Exercise goal: Please copy each line from the entries that contains the string "body".
****
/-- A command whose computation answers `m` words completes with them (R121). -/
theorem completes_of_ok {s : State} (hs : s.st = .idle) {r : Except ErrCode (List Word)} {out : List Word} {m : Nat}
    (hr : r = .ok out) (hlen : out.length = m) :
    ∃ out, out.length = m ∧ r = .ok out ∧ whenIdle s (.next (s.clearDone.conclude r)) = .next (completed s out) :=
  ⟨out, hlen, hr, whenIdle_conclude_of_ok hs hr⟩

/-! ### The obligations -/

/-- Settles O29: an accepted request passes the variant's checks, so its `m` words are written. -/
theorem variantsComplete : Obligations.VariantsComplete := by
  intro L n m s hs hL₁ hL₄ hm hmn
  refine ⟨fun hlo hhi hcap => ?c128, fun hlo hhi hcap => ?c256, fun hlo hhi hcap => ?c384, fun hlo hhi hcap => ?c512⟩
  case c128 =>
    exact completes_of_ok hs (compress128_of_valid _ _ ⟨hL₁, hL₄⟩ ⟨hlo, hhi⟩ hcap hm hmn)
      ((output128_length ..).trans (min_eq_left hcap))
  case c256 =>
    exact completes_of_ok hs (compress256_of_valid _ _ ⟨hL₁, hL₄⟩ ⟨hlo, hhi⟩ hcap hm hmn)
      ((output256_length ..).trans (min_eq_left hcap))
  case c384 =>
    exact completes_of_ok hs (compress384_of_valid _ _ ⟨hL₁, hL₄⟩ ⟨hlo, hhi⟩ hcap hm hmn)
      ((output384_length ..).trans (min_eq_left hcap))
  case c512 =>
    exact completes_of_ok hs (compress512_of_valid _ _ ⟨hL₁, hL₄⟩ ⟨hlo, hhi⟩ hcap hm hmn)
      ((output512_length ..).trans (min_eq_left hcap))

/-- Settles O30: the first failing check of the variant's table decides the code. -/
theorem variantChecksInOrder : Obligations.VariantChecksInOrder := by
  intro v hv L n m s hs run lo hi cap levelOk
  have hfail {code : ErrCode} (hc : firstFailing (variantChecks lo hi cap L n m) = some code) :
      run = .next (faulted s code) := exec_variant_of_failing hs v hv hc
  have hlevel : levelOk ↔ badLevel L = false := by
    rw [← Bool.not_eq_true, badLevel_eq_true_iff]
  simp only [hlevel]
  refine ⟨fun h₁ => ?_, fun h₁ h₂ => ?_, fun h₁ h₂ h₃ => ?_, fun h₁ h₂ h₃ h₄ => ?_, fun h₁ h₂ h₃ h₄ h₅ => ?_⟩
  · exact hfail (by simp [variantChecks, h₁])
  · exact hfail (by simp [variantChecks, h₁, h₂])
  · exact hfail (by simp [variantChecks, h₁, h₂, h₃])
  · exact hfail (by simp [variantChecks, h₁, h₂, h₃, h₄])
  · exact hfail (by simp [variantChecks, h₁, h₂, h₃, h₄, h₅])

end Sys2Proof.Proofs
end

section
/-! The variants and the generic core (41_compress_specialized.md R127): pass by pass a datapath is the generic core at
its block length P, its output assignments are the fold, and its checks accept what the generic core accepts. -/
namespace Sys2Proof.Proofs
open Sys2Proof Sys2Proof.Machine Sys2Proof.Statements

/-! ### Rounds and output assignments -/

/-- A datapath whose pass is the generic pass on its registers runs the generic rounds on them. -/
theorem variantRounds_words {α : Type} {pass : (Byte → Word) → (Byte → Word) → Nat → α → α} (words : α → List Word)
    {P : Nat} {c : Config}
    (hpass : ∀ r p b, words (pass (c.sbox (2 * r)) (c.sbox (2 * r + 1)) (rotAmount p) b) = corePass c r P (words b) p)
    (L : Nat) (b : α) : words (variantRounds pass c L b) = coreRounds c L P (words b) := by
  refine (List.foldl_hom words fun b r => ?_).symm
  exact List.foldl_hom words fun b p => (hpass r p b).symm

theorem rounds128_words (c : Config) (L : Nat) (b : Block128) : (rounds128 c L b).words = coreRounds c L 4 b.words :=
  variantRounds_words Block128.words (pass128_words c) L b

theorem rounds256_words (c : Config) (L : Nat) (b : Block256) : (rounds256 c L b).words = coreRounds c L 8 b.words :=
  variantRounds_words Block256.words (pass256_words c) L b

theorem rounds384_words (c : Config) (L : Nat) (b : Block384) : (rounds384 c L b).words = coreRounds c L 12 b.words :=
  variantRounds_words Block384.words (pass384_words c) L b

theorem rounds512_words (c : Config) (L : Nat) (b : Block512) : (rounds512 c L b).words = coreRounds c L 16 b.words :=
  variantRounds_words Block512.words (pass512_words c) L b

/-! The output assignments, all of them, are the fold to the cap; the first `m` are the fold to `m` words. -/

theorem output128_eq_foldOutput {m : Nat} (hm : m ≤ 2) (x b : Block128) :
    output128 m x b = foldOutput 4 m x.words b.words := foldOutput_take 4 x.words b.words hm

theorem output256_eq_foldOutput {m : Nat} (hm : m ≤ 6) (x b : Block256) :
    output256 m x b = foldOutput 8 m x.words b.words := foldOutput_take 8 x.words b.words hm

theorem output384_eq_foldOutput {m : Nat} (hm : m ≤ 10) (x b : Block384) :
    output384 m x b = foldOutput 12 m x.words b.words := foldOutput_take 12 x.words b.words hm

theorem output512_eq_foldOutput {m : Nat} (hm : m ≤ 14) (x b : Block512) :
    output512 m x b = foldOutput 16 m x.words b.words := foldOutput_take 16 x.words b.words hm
****
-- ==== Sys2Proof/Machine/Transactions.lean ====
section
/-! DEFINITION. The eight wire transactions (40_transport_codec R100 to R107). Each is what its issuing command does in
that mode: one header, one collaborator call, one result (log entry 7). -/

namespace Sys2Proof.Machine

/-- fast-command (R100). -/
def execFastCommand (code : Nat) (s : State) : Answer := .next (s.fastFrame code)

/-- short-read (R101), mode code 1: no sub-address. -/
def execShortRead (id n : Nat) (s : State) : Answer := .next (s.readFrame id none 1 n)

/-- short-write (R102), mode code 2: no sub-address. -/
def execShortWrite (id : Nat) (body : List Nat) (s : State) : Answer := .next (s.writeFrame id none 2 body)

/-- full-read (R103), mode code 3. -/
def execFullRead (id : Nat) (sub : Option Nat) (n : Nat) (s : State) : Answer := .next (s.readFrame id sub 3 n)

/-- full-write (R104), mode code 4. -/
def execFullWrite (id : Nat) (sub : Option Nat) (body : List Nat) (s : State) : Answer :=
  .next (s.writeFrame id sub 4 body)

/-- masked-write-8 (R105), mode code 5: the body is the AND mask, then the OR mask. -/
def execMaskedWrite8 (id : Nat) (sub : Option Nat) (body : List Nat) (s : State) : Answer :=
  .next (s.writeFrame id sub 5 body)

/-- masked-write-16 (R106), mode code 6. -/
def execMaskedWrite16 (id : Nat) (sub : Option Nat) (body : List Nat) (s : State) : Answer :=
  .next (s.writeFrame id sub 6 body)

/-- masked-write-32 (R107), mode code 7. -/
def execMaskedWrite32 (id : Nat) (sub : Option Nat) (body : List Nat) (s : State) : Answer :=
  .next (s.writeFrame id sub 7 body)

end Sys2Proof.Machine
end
****
Result of this task:
def execShortWrite (id : Nat) (body : List Nat) (s : State) : Answer := .next (s.writeFrame id none 2 body)
def execFullWrite (id : Nat) (sub : Option Nat) (body : List Nat) (s : State) : Answer :=
  .next (s.writeFrame id sub 4 body)
/-- masked-write-8 (R105), mode code 5: the body is the AND mask, then the OR mask. -/
def execMaskedWrite8 (id : Nat) (sub : Option Nat) (body : List Nat) (s : State) : Answer :=
  .next (s.writeFrame id sub 5 body)
def execMaskedWrite16 (id : Nat) (sub : Option Nat) (body : List Nat) (s : State) : Answer :=
  .next (s.writeFrame id sub 6 body)
def execMaskedWrite32 (id : Nat) (sub : Option Nat) (body : List Nat) (s : State) : Answer :=
  .next (s.writeFrame id sub 7 body)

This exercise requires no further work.